Several coup attempts were made during Claudius' reign, resulting in the deaths of many senators. Appius Silanus was executed early in Claudius' reign under questionable circumstances. Shortly after, a large rebellion was undertaken by the Senator Vinicianus and Scribonianus, the governor of Dalmatia and gained quite a few senatorial supporters. It ultimately failed because of the reluctance of Scribonianus' troops, and the suicide of the main conspirators. Many other senators tried different conspiracies and were condemned. Claudius' son-in-law Pompeius Magnus was executed for his part in a conspiracy with his father Crassus Frugi. Another plot involved the consulars Lusiius Saturninus, Cornelius Lupus, and Pompeius Pedo. In 46, Asinius Gallus, the grandson of Asinius Pollio, and Statilius Corvinus were exiled for a plot hatched with several of Claudius' own freedmen. Valerius Asiaticus was executed without public trial for unknown reasons. The ancient sources say the charge was adultery, and that Claudius was tricked into issuing the punishment. However, Claudius singles out Asiaticus for special damnation in his speech on the Gauls, which dates over a year later, suggesting that the charge must have been much more serious. Asiaticus had been a claimant to the throne in the chaos following Caligula's death and a co-consul with Statilius Corvinus. Most of these conspiracies took place before Claudius' term as Censor, and may have induced him to review the Senatorial rolls. The conspiracy of Gaius Silius in the year after his Censorship, 48, is detailed in the section discussing Claudius's third wife, Messalina. Suetonius states that a total of 35 senators and 300 knights were executed for offenses during Claudius' reign.[37] Needless to say, the necessary responses to these conspiracies could not have helped Senate-emperor relations.
The Secretariat and centralization of powers
Claudius was hardly the first emperor to use freedmen to help with the day-to-day running of the empire. He was, however, forced to increase their role as the powers of the Princeps became more centralized and the burden larger. This was partly due to the ongoing hostility of the senate, as mentioned above, but also due to his respect for the senators. Claudius did not want free-born magistrates to have to serve under him, as if they were not peers.
The secretariat was divided into bureaus, with each being placed under the leadership of one freedman. Narcissus was the secretary of correspondence. Pallas became the secretary of the treasury. Callistus became secretary of justice. There was a fourth bureau for miscellaneous issues, which was put under Polybius until his execution for treason. The freedmen could also officially speak for the emperor, as when Narcissus addressed the troops in Claudius' stead before the conquest of Britain. Since these were important positions, the senators were aghast at their being placed in the hands of former slaves. If freedmen had total control of money, letters, and law, it seemed it would not be hard for them to manipulate the emperor.
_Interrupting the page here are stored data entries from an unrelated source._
-- ==== Sys2Proof/Machine/Context.lean ====
section
/-! DEFINITION. Context records (R315): how a task's state is laid out in memory by a save or a debug stop, and how it is
read back. Parts whose bits R315 does not give are laid out as log entry 17 says. -/

namespace Sys2Proof.Machine

def bit (b : Bool) (n : Nat) : Nat := if b then 2 ^ n else 0

/-- TSTAT (R36). -/
def Task.tstat (t : Task) : W64 :=
  BitVec.ofNat 64 (bit t.tr.inTrap 0 + bit t.high 1 + bit (t.tower ≠ []) 2 + bit t.pinned 3)
/-- SSTAT (R37). -/
def Task.sstat (t : Task) : W64 := BitVec.ofNat 64 (bit t.sup.priv 0 + bit t.sup.prevPriv 1 + bit t.sup.inStrap 2)

/-- CORE_ID (R39). -/
def coreId (chip : Byte) (k : Nat) : W64 :=
  BitVec.ofNat 64 (chip.toNat + k / 320 * 2 ^ 8 + k % 320 / 4 * 2 ^ 11 + k % 4 * 2 ^ 18)

/-- 16 bytes of memory with the tag of their granule. -/
abbrev Chunk := List Byte × Tag

def chunksOf : List Byte → List Chunk
  | [] => []
  | b :: bs => go (b :: bs) [] 16
where
  go : List Byte → List Byte → Nat → List Chunk
    | [], acc, _ => [(acc.reverse, .data)]
    | b :: bs, acc, 0 => (acc.reverse, .data) :: go bs [b] 15
    | b :: bs, acc, n + 1 => go bs (b :: acc) n

/-- Writes chunks from an address, tags as STC would (R315). -/
def writeChunks (s : State) : Nat → List Chunk → State
  | _, [] => s
  | a, (bs, tg) :: cs =>
    let s := s.write a bs
    writeChunks (if tg = .data then s else s.setTag a tg) (a + bs.length) cs

def gvalChunk (v : GVal) : Chunk := (leBytes 16 v.bits.toNat, v.tag)

/-- LOOPI index number and step of a counter as one item. -/
def loopItem (l : LoopRegs) : Nat := l.idx.toNat + l.step.toNat * 2 ^ 8 + bit l.isIdx 32

/-- The 256-byte control part: 8 bytes per item in the order of R315. -/
def controlItems (t : Task) : List Nat :=
  [t.p.toNat, (t.mask 0).toNat, (t.mask 1).toNat, (t.mask 2).toNat, (t.mask 3).toNat, t.l0.lc.toNat, t.l1.lc.toNat,
   t.l0.lb.toNat, t.l0.le.toNat, t.l1.lb.toNat, t.l1.le.toNat, loopItem t.l0, loopItem t.l1, t.tstat.toNat,
   t.tr.tvec.toNat, t.tr.tepc.toNat, t.tr.tcause.toNat, t.tr.tinfo.toNat, bit t.sat 0, t.fflags.toNat, t.sstat.toNat,
   t.sup.sepc.toNat, t.sup.scause.toNat, t.sup.sinfo.toNat, t.job.toNat, t.arrived.toNat + t.rec_.toNat * 2 ^ 16,
   t.sup.spccm.toNat, 0, 0, 0, 0, 0]

/-- The declared g registers above g0, or those a map marks. -/
def liveG (t : Task) (gmap : Option W32) : List Nat :=
  (List.range t.gregs).filter fun r => r ≠ 0 && (match gmap with | some m => m.getLsbD r | none => true)
def liveV (t : Task) (vmap : Option W16) : List Nat :=
  (List.range t.vregs).filter fun r => match vmap with | some m => m.getLsbD r | none => true
def liveA (t : Task) (amap : Option (BitVec 4)) : List Nat :=
  (List.range t.accs).filter fun r => match amap with | some m => m.getLsbD r | none => true

/-- The bytes of a physical tile of a core (R27). -/
def tileWords (c : Core) (tile : Nat) : Sparse W32 :=
  (c.tiles.filter fun x => x.1 / 16384 = tile).map fun x => (x.1 % 16384, x.2)

def tileBytes (w : Sparse W32) : List Byte :=
  (List.range 16384).flatMap fun i => leBytes 4 (sget 0 w i).toNat

/-- Bits of a cause register (R38). -/
def causeBits : W64 := 0x3FF

def MxKind.code : MxKind → Nat
  | .zero => 0 | .mma => 1 | .rag => 2 | .lda => 3 | .sta => 4

/-- The core group of a job on a core (R28). -/
def Core.group (c : Core) (j : W32) : Option CoreGroup := c.groups.find? fun g => g.job = j

/-- Tiles and slots of a queued operation by the task's own numbers, so that a resumption can map them anew (R27, R28). -/
def ownNumbers (x : Task) (c : Core) (o : MxOp) : MxOp :=
  { o with tile := x.tiles.idxOf o.tile, slot := match c.group x.job with | some g => g.slots.idxOf o.slot | none => o.slot }

/-- The same operation with the tiles and slots that stand behind those numbers now. -/
def physNumbers (x : Task) (c : Core) (o : MxOp) : MxOp :=
  { o with tile := x.tiles.getD o.tile 0, slot := match c.group x.job with | some g => g.slots.getD o.slot o.slot | none => o.slot }

/-- 64 bytes of a queued matrix operation, its tile and slot by the task's own numbers (R315; log entry 17). -/
def mxItem (q : Nat) (o : MxOp) : List Byte :=
  leBytes 8 o.prog ++ leBytes 8 (o.tile + q * 2 ^ 8 + o.slot * 2 ^ 16 + o.kind.code * 2 ^ 32) ++ leBytes 8 o.offA ++ leBytes 8 o.offB
    ++ leBytes 16 o.desc.toNat ++ leBytes 8 (o.winA + o.winB * 2 ^ 8 + (o.seed.getD 0).toNat * 2 ^ 16 + bit o.seed.isSome 32) ++ leBytes 8 0

/-- 128 bytes of a shadow set: its engine, whether it is ready, and its registers with their tags (R315; log entry 17). -/
def setItem (i : Nat) (h : Shadow) : List Chunk :=
  (leBytes 8 i ++ leBytes 8 (bit h.ready 0), .data) :: (List.range 6).map (fun r => gvalChunk (engReg h.regs r)) ++ [(leBytes 16 0, .data)]

/-- What a full save carries beside the registers (R314). -/
def saveOf (s : State) (t : BitVec 48) (kind : Nat) : Saved :=
  let x := s.task t
  let c := s.core x.core
  let base := spadPa x.core + x.spadBase
  { task := x, kind := kind, rec_ := none, tiles := x.tiles.map fun i => tileWords c i,
    spad := s.mem.filter fun p => base ≤ p.1 && p.1 < base + x.spadSize,
    spadTags := s.tags.filter fun p => base / 16 ≤ p.1 && p.1 < (base + x.spadSize) / 16,
    mx := (c.mx0.filter fun o => o.task = t).map (fun o => (0, ownNumbers x c o))
      ++ (c.mx1.filter fun o => o.task = t).map (fun o => (1, ownNumbers x c o)),
    errs := [(0, sget 0 c.sh0.errs t.toNat), (1, sget 0 c.sh1.errs t.toNat)],
    sets := (if c.sh0.owner = some t then [(0, c.sh0)] else []) ++ (if c.sh1.owner = some t then [(1, c.sh1)] else []),
    locks := c.locks.filter fun l => l.task = t }

/-- The record of a task with what it carries, on a chip: kind 0 (safe point, with its maps) or kind 1 (full) (R315). -/
def recordOf (chip : Byte) (w : Saved) (maps : Option (W16 × BitVec 4 × W32)) : List Chunk :=
  let x := w.task
  let base := spadPa x.core + x.spadBase
  let vs := liveV x (maps.map (·.1))
  let as := liveA x (maps.map (·.2.1))
  let gs := liveG x (maps.map (·.2.2))
  let body :=
    gvalChunk x.pcc :: gs.map (fun r => gvalChunk (x.reg (BitVec.ofNat 5 r)))
      ++ chunksOf ((controlItems x).flatMap (leBytes 8))
      ++ chunksOf (vs.flatMap fun r => leBytes 64 (x.vec (BitVec.ofNat 4 r)).toNat)
      ++ chunksOf (as.flatMap fun a => tileBytes (w.tiles.getD a []))
      ++ (match maps with
          | some _ => []
          | none =>
            ((List.range (x.spadSize / 16)).map fun i =>
              ((List.range 16).map fun j => sget 0 w.spad (base + 16 * i + j), sget .data w.spadTags (base / 16 + i)))
            ++ chunksOf (w.mx.flatMap fun o => mxItem o.1 o.2)
            ++ w.sets.flatMap fun o => setItem o.1 o.2)
  let len := 64 + (body.map fun c => c.1.length).sum
  let len64 := ceilDiv len 64 * 64
  let (v, a, g) := maps.getD (BitVec.allOnes 16, BitVec.allOnes 4, BitVec.allOnes 32)
  let hdr := leBytes 8 x.gtid.toNat ++ leBytes 1 (if maps.isSome then 0 else 1) ++ leBytes 8 (coreId chip x.core).toNat
    ++ leBytes 4 len64 ++ leBytes 2 v.toNat ++ leBytes 1 a.toNat ++ leBytes 4 g.toNat ++ leBytes 36 0
  chunksOf hdr ++ body ++ chunksOf (leBytes (len64 - len) 0)

/-- The record of a task on its core. -/
def taskRecord (s : State) (t : BitVec 48) (maps : Option (W16 × BitVec 4 × W32)) : List Chunk := recordOf s.chip (saveOf s t 1) maps

/-- A record of 64 header bytes and a body for kinds 2, 3 and 4 (R315). -/
def plainRecord (gtid : BitVec 48) (kind : Nat) (id : W64) (body : List Byte) : List Chunk :=
  chunksOf (leBytes 8 gtid.toNat ++ leBytes 1 kind ++ leBytes 8 id.toNat ++ leBytes 4 (64 + body.length) ++ leBytes 43 0 ++ body)

def chunksLen (cs : List Chunk) : Nat := (cs.map fun c => c.1.length).sum

/-- A value and tag read back from a record. -/
def loadChunk (s : State) (a : Nat) : GVal := ⟨BitVec.ofNat 128 (s.readNat a 16), s.tagAt a⟩

/-- Item k of the control part at a. -/
def item (s : State) (a k : Nat) : Nat := s.readNat (a + 8 * k) 8

/-- The loop registers of the control part: items of the counter, its bounds and its index. -/
def loadLoop (s : State) (a c b e i : Nat) : LoopRegs :=
  let x := item s a i
  { lc := BitVec.ofNat 32 (item s a c), lb := BitVec.ofNat 64 (item s a b), le := BitVec.ofNat 64 (item s a e),
    isIdx := x.testBit 32, idx := BitVec.ofNat 5 x, step := BitVec.ofNat 11 (x / 2 ^ 8) }

/-- Memory as a consumer reads it to which bytes of an uncorrectable codeword are never delivered (R356): they read as zeros. -/
def State.clean (s : State) : State := if s.ue = [] then s else { s with mem := s.mem.filter fun p => !s.badByte p.1 }

/-- The registers of a task read back from its record (R146, R317, R447): registers not marked live read as zero, and reserved bits of a
system register stay zero (R9). -/
def loadRecord (s : State) (a : Nat) (x : Task) : Task :=
  let kind := s.readNat (a + 8) 1
  let vm : Option W16 := if kind = 0 then some (BitVec.ofNat 16 (s.readNat (a + 21) 2)) else none
  let gm : Option W32 := if kind = 0 then some (BitVec.ofNat 32 (s.readNat (a + 24) 4)) else none
  let gs := liveG x gm
  let ctl := a + 64 + 16 * (1 + gs.length)
  let vs := liveV x vm
  let g := gs.zipIdx.foldl (fun m (r, i) => sset .zero m r (loadChunk s (a + 80 + 16 * i))) []
  let v := vs.zipIdx.foldl (fun m (r, i) => sset 0 m r (BitVec.ofNat 512 (s.readNat (ctl + 256 + 64 * i) 64))) []
  let m := [0, 1, 2, 3].foldl (fun m i => sset 0 m i (BitVec.ofNat 64 (item s ctl (1 + i)))) []
  let ts := item s ctl 13
  let ss := item s ctl 20
  let w := fun k => BitVec.ofNat 64 (item s ctl k)
  { x with
    pcc := loadChunk s (a + 64), g := g, v := v, m := m, p := BitVec.ofNat 8 (item s ctl 0) ||| 1,
    l0 := loadLoop s ctl 5 7 8 11, l1 := loadLoop s ctl 6 9 10 12,
    tr := ⟨ts.testBit 0, w 14 &&& ~~~3, w 15, w 16 &&& causeBits, w 17⟩, sat := (item s ctl 18).testBit 0, fflags := BitVec.ofNat 5 (item s ctl 19),
    sup := ⟨ss.testBit 0, ss.testBit 1, ss.testBit 2, w 21, w 26, w 22 &&& causeBits, w 23⟩,
    arrived := BitVec.ofNat 16 (item s ctl 25), rec_ := BitVec.ofNat 16 (item s ctl 25 / 2 ^ 16) }

/-- Where the tiles and the scratchpad of a record stand: the first tile, and the region. -/
def recordTiles (s : State) (a : Nat) (x : Task) : Nat × List Nat :=
  let kind := s.readNat (a + 8) 1
  let gs := liveG x (if kind = 0 then some (BitVec.ofNat 32 (s.readNat (a + 24) 4)) else none)
  let vs := liveV x (if kind = 0 then some (BitVec.ofNat 16 (s.readNat (a + 21) 2)) else none)
  let as := liveA x (if kind = 0 then some (BitVec.ofNat 4 (s.readNat (a + 23) 1)) else none)
  (a + 64 + 16 * (1 + gs.length) + 256 + 64 * vs.length, as)

/-- Words of a tile read back from a record. -/
def loadTile (s : State) (a : Nat) : Sparse W32 :=
  (List.range 16384).foldl (fun m i => let v := BitVec.ofNat 32 (s.readNat (a + 4 * i) 4); if v = 0 then m else m ++ [(i, v)]) []

/-- Replaces the content of a physical tile. -/
def putTile (c : Core) (tile : Nat) (w : Sparse W32) : Core :=
  { c with tiles := w.foldl (fun m x => sset 0 m (tile * 16384 + x.1 % 16384) x.2) (c.tiles.filter fun x => x.1 / 16384 ≠ tile) }

/-- Clears a byte range of memory and its tags (R307). -/
def clearRange (s : State) (a n : Nat) : State :=
  { s with mem := s.mem.filter fun p => !(decide (a ≤ p.1) && decide (p.1 < a + n)),
           tags := s.tags.filter fun p => !(decide (a / 16 ≤ p.1) && decide (p.1 < (a + n + 15) / 16)),
           ue := s.ue.filter fun x => !(decide (a ≤ x) && decide (x < a + n)) }

/-- Copies n times 16 bytes with their tags from memory as r reads it. -/
def copyChunks (r s : State) (src dst : Nat) : Nat → State
  | 0 => s
  | n + 1 => copyChunks r (writeChunks s dst [(r.readBytes src 16, r.tagAt src)]) (src + 16) (dst + 16) n

end Sys2Proof.Machine
end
This is exactly the accusation put forth by the ancient sources. However, these same sources admit that the freedmen were loyal to Claudius.[38] He was similarly appreciative of them and gave them due credit for policies where he had used their advice. However, if they showed treasonous inclinations, the emperor did punish them with just force, as in the case of Polybius and Pallas' brother, Felix. There is no evidence that the character of Claudius' policies and edicts changed with the rise and fall of the various freedmen, suggesting that he was firmly in control throughout.
Regardless of the extent of their political power, the freedmen did manage to amass wealth through their positions. Pliny the Elder notes that several of them were richer than Crassus, the richest man of the Republican era.[39]
Religious reforms and games
Claudius, as the author of a treatise on Augustus' religious reforms, felt himself in a good position to institute some of his own. He had strong opinions about the proper form for state religion. He refused the request of Alexandrian Greeks to dedicate a temple to his divinity, saying that only gods may choose new gods. He restored lost days to festivals and got rid of many extraneous celebrations added by Caligula. He reinstituted old observances and archaic language. Claudius was concerned with the spread of eastern mysteries within the city and searched for more Roman replacements. He emphasized the Eleusinian mysteries which had been practiced by so many during the Republic. He expelled foreign astrologers, and at the same time rehabilitated the old Roman soothsayers (known as haruspices) as a replacement. He was especially hard on Druidism, because of its incompatibility with the Roman state religion and its proselytizing activities. It is also reported that at one time he expelled the Jews from Rome, probably because the appearance of Christianity had caused unrest within the Jewish community.[40] Claudius opposed proselytizing in any religion, even in those regions where he allowed natives to worship freely. The results of all these efforts were recognized even by Seneca, who has an ancient Latin god defend Claudius in his satire.[41]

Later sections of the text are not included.